▶ _EXERCISE OBJECTIVE_: Take from the records below each line that holds "Option".

▶ _DATA_:

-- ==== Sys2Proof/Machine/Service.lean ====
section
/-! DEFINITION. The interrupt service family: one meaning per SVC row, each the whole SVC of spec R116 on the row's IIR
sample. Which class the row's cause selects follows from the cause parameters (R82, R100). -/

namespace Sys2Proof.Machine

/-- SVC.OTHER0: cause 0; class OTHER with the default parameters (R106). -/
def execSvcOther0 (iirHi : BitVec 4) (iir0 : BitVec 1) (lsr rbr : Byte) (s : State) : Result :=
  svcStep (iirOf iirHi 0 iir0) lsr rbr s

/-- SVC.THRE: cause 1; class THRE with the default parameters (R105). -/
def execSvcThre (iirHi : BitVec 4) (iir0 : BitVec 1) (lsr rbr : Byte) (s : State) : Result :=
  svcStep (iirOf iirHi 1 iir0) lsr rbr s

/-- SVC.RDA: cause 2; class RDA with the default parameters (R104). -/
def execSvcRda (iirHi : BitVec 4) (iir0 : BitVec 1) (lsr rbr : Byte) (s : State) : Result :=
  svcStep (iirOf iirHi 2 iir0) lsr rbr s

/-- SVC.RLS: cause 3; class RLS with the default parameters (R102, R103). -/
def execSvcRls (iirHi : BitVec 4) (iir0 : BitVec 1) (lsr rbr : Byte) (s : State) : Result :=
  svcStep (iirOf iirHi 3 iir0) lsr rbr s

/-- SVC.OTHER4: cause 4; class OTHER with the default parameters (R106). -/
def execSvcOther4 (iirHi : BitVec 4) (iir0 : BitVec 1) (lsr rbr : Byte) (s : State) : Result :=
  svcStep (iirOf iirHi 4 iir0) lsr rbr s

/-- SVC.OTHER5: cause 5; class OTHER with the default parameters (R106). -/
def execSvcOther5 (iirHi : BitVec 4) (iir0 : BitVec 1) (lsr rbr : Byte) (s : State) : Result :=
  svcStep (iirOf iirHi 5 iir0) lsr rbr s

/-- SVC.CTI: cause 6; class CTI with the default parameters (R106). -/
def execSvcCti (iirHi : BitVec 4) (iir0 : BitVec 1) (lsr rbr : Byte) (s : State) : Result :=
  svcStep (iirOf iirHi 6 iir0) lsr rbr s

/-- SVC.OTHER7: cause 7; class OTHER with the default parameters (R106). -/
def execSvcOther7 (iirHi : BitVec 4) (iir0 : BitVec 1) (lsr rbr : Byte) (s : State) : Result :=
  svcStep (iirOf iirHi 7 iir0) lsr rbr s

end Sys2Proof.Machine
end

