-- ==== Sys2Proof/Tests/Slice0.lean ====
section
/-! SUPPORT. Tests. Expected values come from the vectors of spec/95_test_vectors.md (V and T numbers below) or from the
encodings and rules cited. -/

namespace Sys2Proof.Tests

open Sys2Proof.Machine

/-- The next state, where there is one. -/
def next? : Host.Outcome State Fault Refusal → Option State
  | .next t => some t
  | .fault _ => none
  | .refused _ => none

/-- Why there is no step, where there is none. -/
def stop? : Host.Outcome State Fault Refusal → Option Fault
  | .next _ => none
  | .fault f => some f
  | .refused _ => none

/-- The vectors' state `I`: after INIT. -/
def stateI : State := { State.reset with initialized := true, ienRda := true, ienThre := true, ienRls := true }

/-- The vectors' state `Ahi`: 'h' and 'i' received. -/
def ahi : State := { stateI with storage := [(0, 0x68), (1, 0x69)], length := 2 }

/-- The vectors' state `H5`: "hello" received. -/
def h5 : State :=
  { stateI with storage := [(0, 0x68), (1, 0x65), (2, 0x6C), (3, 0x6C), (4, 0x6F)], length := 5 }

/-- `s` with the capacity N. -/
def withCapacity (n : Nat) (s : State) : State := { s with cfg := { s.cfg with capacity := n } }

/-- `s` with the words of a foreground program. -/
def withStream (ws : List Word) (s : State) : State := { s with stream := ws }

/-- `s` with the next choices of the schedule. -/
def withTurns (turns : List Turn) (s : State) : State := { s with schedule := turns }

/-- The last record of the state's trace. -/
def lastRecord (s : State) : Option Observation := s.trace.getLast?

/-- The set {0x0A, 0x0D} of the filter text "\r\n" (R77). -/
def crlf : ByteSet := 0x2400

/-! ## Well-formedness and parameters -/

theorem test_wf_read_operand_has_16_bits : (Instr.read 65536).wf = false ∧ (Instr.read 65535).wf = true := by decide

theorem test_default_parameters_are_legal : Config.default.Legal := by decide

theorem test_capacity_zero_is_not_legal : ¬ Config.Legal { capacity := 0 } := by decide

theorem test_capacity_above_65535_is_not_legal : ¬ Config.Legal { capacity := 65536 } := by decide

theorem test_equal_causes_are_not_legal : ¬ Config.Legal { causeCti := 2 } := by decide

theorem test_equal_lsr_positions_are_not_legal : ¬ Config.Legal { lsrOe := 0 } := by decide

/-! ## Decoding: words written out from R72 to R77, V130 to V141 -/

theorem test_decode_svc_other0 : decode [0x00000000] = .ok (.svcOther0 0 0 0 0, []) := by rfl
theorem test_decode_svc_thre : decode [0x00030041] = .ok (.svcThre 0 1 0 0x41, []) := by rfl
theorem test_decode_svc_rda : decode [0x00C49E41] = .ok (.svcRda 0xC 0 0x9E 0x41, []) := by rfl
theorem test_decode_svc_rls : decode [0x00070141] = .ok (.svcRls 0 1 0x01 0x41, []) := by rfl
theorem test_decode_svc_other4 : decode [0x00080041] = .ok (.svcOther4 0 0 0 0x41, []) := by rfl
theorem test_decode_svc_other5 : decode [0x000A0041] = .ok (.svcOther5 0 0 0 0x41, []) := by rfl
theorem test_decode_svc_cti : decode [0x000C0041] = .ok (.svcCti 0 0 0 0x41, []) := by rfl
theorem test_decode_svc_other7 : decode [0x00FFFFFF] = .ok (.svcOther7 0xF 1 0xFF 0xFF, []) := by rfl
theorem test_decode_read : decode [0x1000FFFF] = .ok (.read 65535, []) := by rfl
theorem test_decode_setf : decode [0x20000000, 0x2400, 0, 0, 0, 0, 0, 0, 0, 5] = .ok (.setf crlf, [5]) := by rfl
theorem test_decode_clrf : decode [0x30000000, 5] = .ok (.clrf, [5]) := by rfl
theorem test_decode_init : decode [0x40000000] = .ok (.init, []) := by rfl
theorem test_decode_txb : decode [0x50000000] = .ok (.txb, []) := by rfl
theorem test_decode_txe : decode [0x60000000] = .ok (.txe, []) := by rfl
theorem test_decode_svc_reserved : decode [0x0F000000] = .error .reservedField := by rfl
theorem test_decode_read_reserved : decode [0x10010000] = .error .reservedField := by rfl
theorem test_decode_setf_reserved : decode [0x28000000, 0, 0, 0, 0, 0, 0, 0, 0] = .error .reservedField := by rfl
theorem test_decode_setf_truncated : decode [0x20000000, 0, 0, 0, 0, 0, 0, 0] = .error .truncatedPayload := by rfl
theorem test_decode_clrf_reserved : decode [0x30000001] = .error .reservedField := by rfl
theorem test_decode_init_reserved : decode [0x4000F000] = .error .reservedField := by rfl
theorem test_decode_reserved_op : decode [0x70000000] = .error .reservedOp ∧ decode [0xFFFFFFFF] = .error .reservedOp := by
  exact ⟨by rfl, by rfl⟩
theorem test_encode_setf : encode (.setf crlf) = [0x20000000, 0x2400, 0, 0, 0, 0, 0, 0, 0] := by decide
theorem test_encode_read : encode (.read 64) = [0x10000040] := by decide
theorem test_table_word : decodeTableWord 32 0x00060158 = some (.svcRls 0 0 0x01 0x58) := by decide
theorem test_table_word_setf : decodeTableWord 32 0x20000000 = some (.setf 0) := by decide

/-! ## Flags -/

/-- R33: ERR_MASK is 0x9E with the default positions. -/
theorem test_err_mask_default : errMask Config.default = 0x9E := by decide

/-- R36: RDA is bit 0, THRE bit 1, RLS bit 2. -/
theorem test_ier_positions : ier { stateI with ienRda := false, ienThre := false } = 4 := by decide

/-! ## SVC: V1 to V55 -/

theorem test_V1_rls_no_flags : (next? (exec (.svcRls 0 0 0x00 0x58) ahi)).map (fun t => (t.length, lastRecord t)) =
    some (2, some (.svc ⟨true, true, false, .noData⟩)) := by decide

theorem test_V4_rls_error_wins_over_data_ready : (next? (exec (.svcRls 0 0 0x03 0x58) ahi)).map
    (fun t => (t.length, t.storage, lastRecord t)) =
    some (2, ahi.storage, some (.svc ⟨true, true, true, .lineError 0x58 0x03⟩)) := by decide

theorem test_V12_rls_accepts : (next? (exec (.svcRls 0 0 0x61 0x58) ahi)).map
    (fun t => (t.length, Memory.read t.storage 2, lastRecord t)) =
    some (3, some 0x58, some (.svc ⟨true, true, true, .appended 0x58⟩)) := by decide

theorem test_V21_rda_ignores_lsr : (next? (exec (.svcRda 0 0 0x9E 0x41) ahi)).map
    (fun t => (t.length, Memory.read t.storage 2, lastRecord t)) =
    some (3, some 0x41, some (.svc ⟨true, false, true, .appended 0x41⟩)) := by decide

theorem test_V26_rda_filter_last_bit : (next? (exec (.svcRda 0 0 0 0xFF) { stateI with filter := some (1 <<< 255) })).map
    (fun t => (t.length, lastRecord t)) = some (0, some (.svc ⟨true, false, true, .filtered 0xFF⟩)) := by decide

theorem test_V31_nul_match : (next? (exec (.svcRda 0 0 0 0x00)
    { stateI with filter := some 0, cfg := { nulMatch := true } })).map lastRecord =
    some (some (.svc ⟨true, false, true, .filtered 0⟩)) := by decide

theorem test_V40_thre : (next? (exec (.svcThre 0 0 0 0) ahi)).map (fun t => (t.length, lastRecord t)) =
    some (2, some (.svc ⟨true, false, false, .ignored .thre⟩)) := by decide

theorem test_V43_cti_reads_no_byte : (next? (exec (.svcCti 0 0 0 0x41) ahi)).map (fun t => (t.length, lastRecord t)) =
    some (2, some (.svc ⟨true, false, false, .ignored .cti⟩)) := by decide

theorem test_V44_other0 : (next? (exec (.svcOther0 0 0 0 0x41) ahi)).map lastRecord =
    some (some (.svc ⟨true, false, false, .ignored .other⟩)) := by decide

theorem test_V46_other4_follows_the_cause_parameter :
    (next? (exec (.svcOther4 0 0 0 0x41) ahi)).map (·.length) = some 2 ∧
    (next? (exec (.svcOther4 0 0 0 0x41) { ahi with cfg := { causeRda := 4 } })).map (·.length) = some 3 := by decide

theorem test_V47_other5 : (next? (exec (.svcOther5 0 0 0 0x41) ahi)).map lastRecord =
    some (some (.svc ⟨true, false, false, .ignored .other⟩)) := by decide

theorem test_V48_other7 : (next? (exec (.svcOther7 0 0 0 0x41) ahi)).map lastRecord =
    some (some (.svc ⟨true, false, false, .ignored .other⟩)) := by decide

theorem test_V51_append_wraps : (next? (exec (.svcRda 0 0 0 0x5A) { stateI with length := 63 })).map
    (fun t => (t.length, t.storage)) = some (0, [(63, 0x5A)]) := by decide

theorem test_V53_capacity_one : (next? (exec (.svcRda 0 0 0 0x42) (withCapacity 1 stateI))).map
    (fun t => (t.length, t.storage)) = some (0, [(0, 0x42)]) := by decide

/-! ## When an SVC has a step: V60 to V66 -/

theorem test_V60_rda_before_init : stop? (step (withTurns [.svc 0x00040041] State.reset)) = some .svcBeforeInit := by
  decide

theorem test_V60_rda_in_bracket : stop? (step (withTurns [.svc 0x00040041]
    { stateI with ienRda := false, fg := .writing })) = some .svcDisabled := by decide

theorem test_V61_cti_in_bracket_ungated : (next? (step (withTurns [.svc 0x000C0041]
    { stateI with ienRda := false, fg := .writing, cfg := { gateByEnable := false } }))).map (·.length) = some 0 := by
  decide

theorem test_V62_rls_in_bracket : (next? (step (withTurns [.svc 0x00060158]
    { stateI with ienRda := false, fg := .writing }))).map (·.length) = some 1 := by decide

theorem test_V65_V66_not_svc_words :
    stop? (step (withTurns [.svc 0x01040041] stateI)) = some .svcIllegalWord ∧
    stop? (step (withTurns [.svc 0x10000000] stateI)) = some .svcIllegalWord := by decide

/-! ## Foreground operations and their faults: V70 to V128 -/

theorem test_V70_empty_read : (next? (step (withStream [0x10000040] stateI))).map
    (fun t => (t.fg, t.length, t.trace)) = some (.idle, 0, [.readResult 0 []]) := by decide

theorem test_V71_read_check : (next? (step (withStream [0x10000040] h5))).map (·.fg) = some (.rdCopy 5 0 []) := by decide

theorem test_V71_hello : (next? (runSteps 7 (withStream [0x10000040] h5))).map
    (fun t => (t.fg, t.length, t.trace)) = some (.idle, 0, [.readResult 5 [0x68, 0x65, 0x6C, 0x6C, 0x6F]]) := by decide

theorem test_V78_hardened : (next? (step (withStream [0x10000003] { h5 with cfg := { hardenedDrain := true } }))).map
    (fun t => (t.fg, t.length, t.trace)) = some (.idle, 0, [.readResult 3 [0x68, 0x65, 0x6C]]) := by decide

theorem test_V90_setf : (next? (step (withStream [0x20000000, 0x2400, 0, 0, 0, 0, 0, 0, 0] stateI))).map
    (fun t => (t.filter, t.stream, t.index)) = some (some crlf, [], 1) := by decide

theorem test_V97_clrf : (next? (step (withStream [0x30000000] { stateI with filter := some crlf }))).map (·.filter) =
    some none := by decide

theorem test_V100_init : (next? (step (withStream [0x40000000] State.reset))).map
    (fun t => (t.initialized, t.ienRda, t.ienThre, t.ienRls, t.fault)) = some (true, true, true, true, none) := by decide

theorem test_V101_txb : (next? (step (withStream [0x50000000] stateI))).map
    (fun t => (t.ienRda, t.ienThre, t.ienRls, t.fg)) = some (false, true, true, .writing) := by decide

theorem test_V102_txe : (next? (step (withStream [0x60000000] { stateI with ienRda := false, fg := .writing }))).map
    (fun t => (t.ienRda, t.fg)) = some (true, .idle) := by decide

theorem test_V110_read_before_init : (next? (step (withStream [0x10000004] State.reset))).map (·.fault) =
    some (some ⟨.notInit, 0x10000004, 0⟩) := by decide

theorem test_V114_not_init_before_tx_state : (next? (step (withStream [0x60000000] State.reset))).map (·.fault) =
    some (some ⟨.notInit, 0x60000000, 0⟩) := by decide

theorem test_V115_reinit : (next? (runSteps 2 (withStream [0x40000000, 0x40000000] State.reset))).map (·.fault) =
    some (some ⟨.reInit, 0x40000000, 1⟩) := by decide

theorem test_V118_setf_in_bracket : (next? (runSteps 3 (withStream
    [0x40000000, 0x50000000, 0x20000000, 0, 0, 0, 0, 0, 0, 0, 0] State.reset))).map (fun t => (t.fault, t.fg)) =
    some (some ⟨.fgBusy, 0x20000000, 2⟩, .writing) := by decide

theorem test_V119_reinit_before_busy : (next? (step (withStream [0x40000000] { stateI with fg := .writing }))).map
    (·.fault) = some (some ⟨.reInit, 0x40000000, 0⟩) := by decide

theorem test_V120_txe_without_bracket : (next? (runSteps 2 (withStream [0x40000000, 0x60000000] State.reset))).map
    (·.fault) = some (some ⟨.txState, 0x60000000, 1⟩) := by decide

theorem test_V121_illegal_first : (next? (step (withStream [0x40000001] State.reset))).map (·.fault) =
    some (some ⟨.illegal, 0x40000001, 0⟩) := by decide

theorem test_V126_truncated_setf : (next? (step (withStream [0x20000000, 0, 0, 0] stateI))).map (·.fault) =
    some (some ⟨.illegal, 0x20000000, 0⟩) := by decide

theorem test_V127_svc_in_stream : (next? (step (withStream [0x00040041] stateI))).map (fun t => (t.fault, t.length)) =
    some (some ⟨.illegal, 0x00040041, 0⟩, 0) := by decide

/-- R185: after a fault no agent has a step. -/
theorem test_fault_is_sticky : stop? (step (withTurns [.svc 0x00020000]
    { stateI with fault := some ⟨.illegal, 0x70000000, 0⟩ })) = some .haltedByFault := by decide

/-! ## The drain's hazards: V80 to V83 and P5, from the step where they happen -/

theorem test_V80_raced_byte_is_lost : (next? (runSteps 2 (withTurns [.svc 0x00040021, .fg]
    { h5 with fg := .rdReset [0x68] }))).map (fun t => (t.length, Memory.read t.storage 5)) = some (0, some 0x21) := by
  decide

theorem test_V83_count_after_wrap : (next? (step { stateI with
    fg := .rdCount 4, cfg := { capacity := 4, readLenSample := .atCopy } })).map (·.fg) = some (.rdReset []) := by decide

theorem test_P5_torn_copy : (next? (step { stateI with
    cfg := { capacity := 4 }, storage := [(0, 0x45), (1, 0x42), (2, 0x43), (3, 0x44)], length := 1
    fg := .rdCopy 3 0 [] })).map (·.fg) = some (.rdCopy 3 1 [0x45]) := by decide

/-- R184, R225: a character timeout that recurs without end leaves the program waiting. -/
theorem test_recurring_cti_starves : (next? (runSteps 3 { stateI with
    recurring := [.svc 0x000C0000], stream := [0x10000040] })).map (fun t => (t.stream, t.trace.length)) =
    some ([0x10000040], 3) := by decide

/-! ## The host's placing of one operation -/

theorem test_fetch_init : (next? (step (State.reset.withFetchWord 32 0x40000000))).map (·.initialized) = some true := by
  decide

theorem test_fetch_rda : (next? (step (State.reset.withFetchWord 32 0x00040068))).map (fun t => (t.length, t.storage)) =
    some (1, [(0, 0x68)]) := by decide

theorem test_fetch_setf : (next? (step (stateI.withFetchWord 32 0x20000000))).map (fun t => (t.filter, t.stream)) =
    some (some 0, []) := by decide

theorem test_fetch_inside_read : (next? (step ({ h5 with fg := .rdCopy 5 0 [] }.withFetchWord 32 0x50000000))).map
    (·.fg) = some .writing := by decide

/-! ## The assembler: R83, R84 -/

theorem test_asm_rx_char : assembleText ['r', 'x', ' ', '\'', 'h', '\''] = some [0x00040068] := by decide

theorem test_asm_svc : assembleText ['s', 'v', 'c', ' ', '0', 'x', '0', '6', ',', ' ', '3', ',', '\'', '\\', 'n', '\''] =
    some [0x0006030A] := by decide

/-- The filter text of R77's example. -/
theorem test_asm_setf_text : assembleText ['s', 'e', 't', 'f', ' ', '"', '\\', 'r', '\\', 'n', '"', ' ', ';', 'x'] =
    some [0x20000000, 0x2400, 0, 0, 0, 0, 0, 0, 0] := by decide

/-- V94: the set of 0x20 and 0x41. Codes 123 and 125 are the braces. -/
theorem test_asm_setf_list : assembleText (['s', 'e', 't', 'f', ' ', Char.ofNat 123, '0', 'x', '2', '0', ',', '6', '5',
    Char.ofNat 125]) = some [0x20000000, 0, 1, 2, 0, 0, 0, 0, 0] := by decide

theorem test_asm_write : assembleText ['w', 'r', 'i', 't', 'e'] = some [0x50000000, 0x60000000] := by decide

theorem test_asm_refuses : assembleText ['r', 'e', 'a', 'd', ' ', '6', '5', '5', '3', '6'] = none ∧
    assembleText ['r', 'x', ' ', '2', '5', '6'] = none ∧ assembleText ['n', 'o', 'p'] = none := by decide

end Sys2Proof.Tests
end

▶ _SOLUTION_:
def next? : Host.Outcome State Fault Refusal → Option State
def stop? : Host.Outcome State Fault Refusal → Option Fault
def lastRecord (s : State) : Option Observation := s.trace.getLast?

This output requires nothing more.